For years, the numbers seemed to confirm these fears. The labor-force participation rate the share of Americans 16 and over with a job or looking for one steadily declined. From January 2008 to September 2015, it dropped from 66.2 percent to 62.4 percent. Although this change may seem small, it represents a loss of about 6 million workers.
True, it's unclear how much resulted from the recession. A study by the White House Council of Economic Advisers estimated that about half the decline reflected the retirement of baby boomers. Other causes include long-standing trends: young people staying in school longer; low-income workers taking disability insurance. Still, the recession seemed a major contributor. Discouraged workers (generally, those who had looked for work in the past year and gave up) multiplied.
"The consensus of academic research," says economist Robert Gordon of Northwestern University, "was that these dropouts had departed permanently from the labor force." But the scholarly fatalism is now challenged. "It seems that the economy has succeeded in getting some of these discouraged workers back into the labor force," he says.
The latest numbers certainly suggest this. Since last fall, the labor-force participation rate has steadily risen. In the six months ending in February, the participation rate had climbed 0.5 percentage points to 62.9 percent.
(Excerpt) Read more at deseretnews.com ...
This is not true.
Aren’t most new jobs being taken by the recently immigrated? Maybe the writer is referring to discouraged foreign workers.
There are jobs.
Except that almost all of them are low wage service sector jobs, of which 80% are being filled by immigrant labor.
You dont need trump you idiots
Welcome to Obama's America-- where his people can claim a former $40K employee who has lost their job and been replaced by two $18K part-timers has DOUBLED the employment rate.
See how that jiggery-pokery works!
Would be nice if this was not the campaign season when news like this is always dredged up.
What would help would be economic news about the factories that have moved back from Mexico and China?
What types of jobs have these new workers found?
How is this connected to wage increases? There have been no wage increases as far as I know.
Robert Gordon of Northwestern University:
“Gordon graduated Magna Cum Laude with a B.A. from Harvard University in 1962. He then attended Oxford University and received his B.A. in 1964. He received his Ph.D. from MIT in 1967 with a dissertation titled Problems in the Measurement of Real Investment in the U.S. Private Economy”
All wonderful accomplishments I’m sure but when’s the last time he pumped his own gas or did his own grocery shopping for instance I wonder. Or had to look for employment for that matter.
The up turn IMO is the result of business thinking
a Republican will win the Presidency.
If a democrat wins, watch for it to flat line.
When will I get mine?
This is pure BS.
Great chart. The only reason wages haven’t declined even further is because the Bush Administration was only slightly less enthusiastic than the Obama Administration in flooding the labour market with third world immigrants.

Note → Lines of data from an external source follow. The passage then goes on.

theorem startCheck_frame (s : State) (c : Terms) : s.onlyChanges (s.startCheck c) [.prj, .tp] := by
  unfold State.startCheck; split
  · exact onlyChanges_mono (withPrj_frame s _) (by decide)
  · exact onlyChanges_trans (onlyChanges_mono (withPrj_frame s _) (by decide))
      (onlyChanges_mono (reportEnd_frame _ c _ _) (by decide))

theorem handOver_frame (s : State) (c : Terms) : s.onlyChanges (s.handOver c) [.prj, .tp] := by
  unfold State.handOver; split
  · exact startCheck_frame s c
  · exact onlyChanges_mono (withPrj_frame s _) (by decide)

theorem passOn_frame (s : State) : s.onlyChanges s.passOn [.prj, .tp] := by
  unfold State.passOn; dsimp only
  have h := onlyChanges_mono (m := [.prj, .tp]) (withPrj_frame s { s.prj with running := none }) (by decide)
  split
  · exact onlyChanges_trans h (onlyChanges_mono (startReview_frame _) (by decide))
  · split
    · exact onlyChanges_trans h (startCheck_frame _ _)
    · exact h

theorem setMarks_frame (s : State) (bs : List Block) (i : Bool) (f : Option Failure) :
    s.onlyChanges (s.setMarks bs i f) [.book, .pp, .tp] := by
  unfold State.setMarks; dsimp only
  have h := onlyChanges_mono (m := [.book, .pp, .tp])
    (withBook_frame s ⟨markBook f bs, if i || decide (markBook f bs ≠ bs) then s.book.revision + 1 else s.book.revision⟩)
    (by decide)
  split
  · exact onlyChanges_trans h (onlyChanges_trans (onlyChanges_mono (raise_frame _ .pp _) (by decide))
      (onlyChanges_mono (raise_frame _ .tp _) (by decide)))
  · exact h

/-! ### Trains -/

/-- What a train's change of state may change beside its own record. -/
abbrev trainParts : List Part := [.prj, .trc, .du, .pp, .tp]

theorem setTrain_frame (s : State) (t : Train) (r : TrainRecord) : s.onlyChanges (s.setTrain t r) [.trc] := withTrc_frame s _
theorem setSetpoint_frame (s : State) (t : Train) (kw : Nat) : s.onlyChanges (s.setSetpoint t kw) [.du] := withDu_frame s _

theorem changeAvailability_frame (s : State) : s.onlyChanges s.changeAvailability [.trc, .tp, .prj] := by
  unfold State.changeAvailability
  exact onlyChanges_trans (onlyChanges_mono (withTrc_frame s _) (by decide))
    (onlyChanges_trans (onlyChanges_mono (raise_frame _ .tp _) (by decide))
      (onlyChanges_mono (requestReview_frame _) (by decide)))

theorem leftActive_frame (s : State) (k : Kind) : s.onlyChanges (s.leftActive k) [.du] := by
  unfold State.leftActive; split
  · exact withDu_frame s _
  · exact onlyChanges_refl s _

theorem trip_frame (s : State) (t : Train) (r : TripReason) : s.onlyChanges (s.trip t r) trainParts := by
  unfold State.trip; dsimp only
  have h : s.onlyChanges _ trainParts :=
    onlyChanges_trans (onlyChanges_mono (setTrain_frame s t { (s.train t).leave with state := .tripped, reason := some r })
        (by decide))
      (onlyChanges_trans (onlyChanges_mono (setSetpoint_frame _ t 0) (by decide))
        (onlyChanges_trans (onlyChanges_mono (raise_frame _ .pp .trip) (by decide))
          (onlyChanges_mono (changeAvailability_frame _) (by decide))))
  split
  · exact onlyChanges_trans h (onlyChanges_mono (leftActive_frame _ _) (by decide))
  · exact h

theorem tripActive_frame (s : State) (r : TripReason) : s.onlyChanges (s.tripActive r) trainParts :=
  foldl_frame (fun s t => by
    unfold State.tripIfActive; split
    · exact trip_frame s t r
    · exact onlyChanges_refl s _) _ _

theorem lock_frame (s : State) (t : Train) : s.onlyChanges (s.lock t) [.trc] := setTrain_frame s t _

theorem tryRelease_frame (s : State) (t : Train) : s.onlyChanges (s.tryRelease t) [.trc, .tp, .prj] := by
  unfold State.tryRelease; dsimp only; split
  · exact onlyChanges_trans (onlyChanges_mono (setTrain_frame s t _) (by decide)) (changeAvailability_frame _)
  · exact onlyChanges_refl s _

theorem completeStart_frame (s : State) (t : Train) : s.onlyChanges (s.completeStart t) [.trc, .du] :=
  onlyChanges_trans (onlyChanges_mono (setTrain_frame s t _) (by decide))
    (onlyChanges_mono (setSetpoint_frame _ t _) (by decide))

theorem completeStop_frame (s : State) (t : Train) : s.onlyChanges (s.completeStop t) [.trc, .du] :=
  onlyChanges_trans (onlyChanges_mono (setTrain_frame s t _) (by decide))
    (onlyChanges_mono (leftActive_frame _ _) (by decide))

theorem applyReport_frame (s : State) (t : Train) (r : Reported) : s.onlyChanges (s.applyReport t r) trainParts := by
  unfold State.applyReport; split
  all_goals first
    | exact onlyChanges_refl s _
    | exact trip_frame s t _
    | exact onlyChanges_mono (lock_frame s t) (by decide)
    | exact onlyChanges_mono (completeStart_frame s t) (by decide)
    | exact onlyChanges_mono (completeStop_frame s t) (by decide)

theorem takeReport_frame (report : MeterReport) (s : State) (t : Train) :
    s.onlyChanges (State.takeReport report s t) trainParts := by
  unfold State.takeReport; dsimp only; split
  · exact onlyChanges_refl s _
  · exact onlyChanges_refl s _
  · exact onlyChanges_trans (onlyChanges_mono (setTrain_frame s t _) (by decide)) (applyReport_frame _ t _)

theorem takeReports_frame (s : State) (report : MeterReport) : s.onlyChanges (s.takeReports report) trainParts :=
  foldl_frame (takeReport_frame report) _ _

theorem startTrain_frame (s : State) (t : Train) : s.onlyChanges (s.startTrain t) [.trc] := by
  unfold State.startTrain; split
  · exact setTrain_frame s t _
  · exact onlyChanges_refl s _

theorem stopTrain_frame (s : State) (t : Train) : s.onlyChanges (s.stopTrain t) [.trc, .du] := by
  unfold State.stopTrain; split
  · exact onlyChanges_trans (onlyChanges_mono (setTrain_frame s t _) (by decide))
      (onlyChanges_mono (setSetpoint_frame _ t 0) (by decide))
  · exact onlyChanges_refl s _

theorem applyInstalled_frame (s : State) (t : Train) : s.onlyChanges (s.applyInstalled t) trainParts := by
  unfold State.applyInstalled; split
  · split
    · exact onlyChanges_mono (setTrain_frame s t _) (by decide)
    · exact onlyChanges_refl s _
  · unfold State.makeAbsent; dsimp only
    have h : s.onlyChanges _ trainParts :=
      onlyChanges_trans (onlyChanges_mono (setTrain_frame s t
          { TrainRecord.afterReset (s.train t).lineHigh with sensitivity := (s.train t).sensitivity }) (by decide))
        (onlyChanges_mono (setSetpoint_frame _ t 0) (by decide))
    split
    · exact h
    · exact onlyChanges_trans h (onlyChanges_mono (changeAvailability_frame _) (by decide))

theorem fallingEdge_frame (s : State) (t : Train) : s.onlyChanges (s.fallingEdge t) trainParts := by
  unfold State.fallingEdge; dsimp only
  have h : s.onlyChanges (s.setTrain t { s.train t with lineHigh := false }) trainParts :=
    onlyChanges_mono (setTrain_frame s t _) (by decide)
  split <;> first
    | exact onlyChanges_trans h (trip_frame _ t _)
    | exact onlyChanges_trans h (onlyChanges_mono (setTrain_frame _ t _) (by decide))
    | exact h

theorem risingEdge_frame (s : State) (t : Train) : s.onlyChanges (s.risingEdge t) [.trc, .tp, .prj] := by
  unfold State.risingEdge; dsimp only
  have h : s.onlyChanges (s.setTrain t { s.train t with lineHigh := true }) [.trc, .tp, .prj] :=
    onlyChanges_mono (setTrain_frame s t _) (by decide)
  split
  · exact onlyChanges_trans h (tryRelease_frame _ t)
  · exact h

/-! ### The interval boundary -/

theorem expireBlocks_frame (s : State) (n : Nat) : s.onlyChanges (s.expireBlocks n) [.book] := by
  unfold State.expireBlocks; dsimp only; split
  · exact withBook_frame s _
  · exact onlyChanges_refl s _

theorem reclamp_frame (s : State) (b : Band) : s.onlyChanges (s.reclamp b) [.rsv, .gp] := by
  unfold State.reclamp; dsimp only
  have h : s.onlyChanges (s.withRsv { s.rsv with granted := s.band.clamp s.rsv.granted }) [.rsv, .gp] :=
    onlyChanges_mono (withRsv_frame s _) (by decide)
  split
  · exact h
  · exact onlyChanges_trans h (onlyChanges_mono (raise_frame _ .gp _) (by decide))

theorem closeRecord_frame (s : State) : s.onlyChanges s.closeRecord [.slog, .tp] := by
  unfold State.closeRecord; split
  · exact onlyChanges_refl s _
  · exact onlyChanges_trans (onlyChanges_mono (withSlog_frame s _) (by decide))
      (onlyChanges_mono (raise_frame _ .tp _) (by decide))

theorem openRecord_frame (s : State) (b : Bool) : s.onlyChanges (s.openRecord b) [.slog] := by
  unfold State.openRecord; split
  · exact onlyChanges_refl s _
  · exact withSlog_frame s _

/-- What a boundary may change. -/
abbrev boundaryParts : List Part := [.tb, .book, .prj, .rsv, .slog, .tp, .gp]

theorem boundary_frame (s : State) (m : Nat) : s.onlyChanges (s.boundary m) boundaryParts := by
  unfold State.boundary; split
  · exact onlyChanges_refl s _
  · dsimp only
    exact onlyChanges_trans (onlyChanges_mono (withTb_frame s _) (by decide))
      (onlyChanges_trans (onlyChanges_mono (expireBlocks_frame _ _) (by decide))
        (onlyChanges_trans (onlyChanges_mono (reclamp_frame _ _) (by decide))
          (onlyChanges_trans (onlyChanges_mono (closeRecord_frame _) (by decide))
            (onlyChanges_trans (onlyChanges_mono (openRecord_frame _ _) (by decide))
              (onlyChanges_mono (requestReview_frame _) (by decide))))))

/-! ### Metering -/

theorem clampEvent_frame (s : State) (f : RecordFlags → RecordFlags) : s.onlyChanges (s.clampEvent f) [.pp, .slog] :=
  onlyChanges_trans (onlyChanges_mono (raise_frame s .pp .clamp) (by decide))
    (onlyChanges_mono (markRecord_frame _ f) (by decide))

/-- What the totalisers of a METER may change. -/
abbrev totaliserParts : List Part := [.inv, .pp, .slog]

theorem applyMass_frame (s : State) (t : Train) (d : Nat) : s.onlyChanges (s.applyMass t d) totaliserParts := by
  unfold State.applyMass; dsimp only; split
  · have h := onlyChanges_mono (m := totaliserParts) (withInv_frame s
      { s.inv with mass := saturate (decide (t.kind = .compressor)) s.cfg.lastMass s.inv.mass d }) (by decide)
    split
    · exact onlyChanges_trans h (onlyChanges_mono (clampEvent_frame _ _) (by decide))
    · exact h
  · exact onlyChanges_refl s _

theorem applyHeat_frame (s : State) (k : Tier) (b : Bool) (d : Nat) : s.onlyChanges (s.applyHeat k b d) totaliserParts := by
  unfold State.applyHeat; dsimp only; split
  · have h := onlyChanges_mono (m := totaliserParts) (withInv_frame s
      { s.inv with heat := s.inv.heat.set k (saturate b (s.cfg.tiers.get k).capacity (s.inv.heat.get k) d) }) (by decide)
    split
    · exact onlyChanges_trans h (onlyChanges_mono (clampEvent_frame _ _) (by decide))
    · exact h
  · exact onlyChanges_refl s _

theorem workMass_frame (e : Nat) (report : MeterReport) (s : State) (t : Train) :
    s.onlyChanges (State.workMass e report s t) totaliserParts := by
  unfold State.workMass; dsimp only; split
  · have h := onlyChanges_mono (m := totaliserParts) (withInv_frame s
      { s.inv with massBase := s.inv.massBase.set t (some (report.trains.get t).mass) }) (by decide)
    split
    · exact h
    · split
      · exact onlyChanges_trans h (applyMass_frame _ t _)
      · exact onlyChanges_trans h (onlyChanges_mono (clampEvent_frame _ _) (by decide))
  · exact onlyChanges_refl s _

theorem workHeat_frame (e : Nat) (k : Tier) (b : Bool) (base : Option Word) (v : Word) (s : State) :
    s.onlyChanges (s.workHeat e k b base v) totaliserParts := by
  unfold State.workHeat; split
  · exact onlyChanges_refl s _
  · split
    · exact applyHeat_frame s k b _
    · exact onlyChanges_mono (clampEvent_frame _ _) (by decide)

theorem workTier_frame (e : Nat) (report : MeterReport) (s : State) (k : Tier) :
    s.onlyChanges (State.workTier e report s k) totaliserParts := by
  unfold State.workTier; dsimp only
  exact onlyChanges_trans (onlyChanges_mono (withInv_frame s _) (by decide))
    (onlyChanges_trans (workHeat_frame e k true _ _ _)
      (onlyChanges_trans (onlyChanges_mono (withInv_frame _ _) (by decide)) (workHeat_frame e k false _ _ _)))

theorem workTotalisers_frame (s : State) (report : MeterReport) : s.onlyChanges (s.workTotalisers report) totaliserParts :=
  onlyChanges_trans (foldl_frame (workMass_frame _ report) _ _) (foldl_frame (workTier_frame _ report) _ _)

theorem driftTest_frame (s : State) (q : Nat) : s.onlyChanges (s.driftTest q) [.inv, .pp, .tp, .prj] := by
  unfold State.driftTest; split
  · dsimp only
    have h := onlyChanges_mono (m := [.inv, .pp, .tp, .prj]) (withInv_frame s { s.inv with drift := s.nextDrift q }) (by decide)
    split
    · unfold State.becomeDrifted
      exact onlyChanges_trans h (onlyChanges_trans (onlyChanges_mono (withInv_frame _ _) (by decide))
        (onlyChanges_trans (onlyChanges_mono (raise_frame _ .pp _) (by decide))
          (onlyChanges_trans (onlyChanges_mono (raise_frame _ .tp _) (by decide))
            (onlyChanges_mono (requestReview_frame _) (by decide)))))
    · exact h
  · exact onlyChanges_refl s _

theorem recover_frame (s : State) : s.onlyChanges s.recover [.inv, .trc, .tp] := by
  unfold State.recover; split
  · exact onlyChanges_trans (onlyChanges_mono (withInv_frame s _) (by decide))
      (onlyChanges_trans (onlyChanges_mono (withTrc_frame _ _) (by decide))
        (onlyChanges_mono (raise_frame _ .tp _) (by decide)))
  · exact onlyChanges_refl s _

/-- What a METER taken may change. -/
abbrev meterParts : List Part := [.inv, .prj, .trc, .du, .slog, .pp, .tp]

Here in the NYC metro area wages are stagnant, and the $15 minimum wage nonsense is gaining traction because people working low-wage jobs end up in the same boat as Welfarians - just more tired.
Most Americans haven’t seen a real pay raise in years, and that exposes the “improving job market” hoax. In periods of genuine low unemployment, companies have to ante up to keep workers.
There is no upturn; wages would rise if there was really a tightening labor market. Many decent-paying jobs have left the US permanently, and there will be a long transition as they are replaced with jobs offering similar wages/standards of living.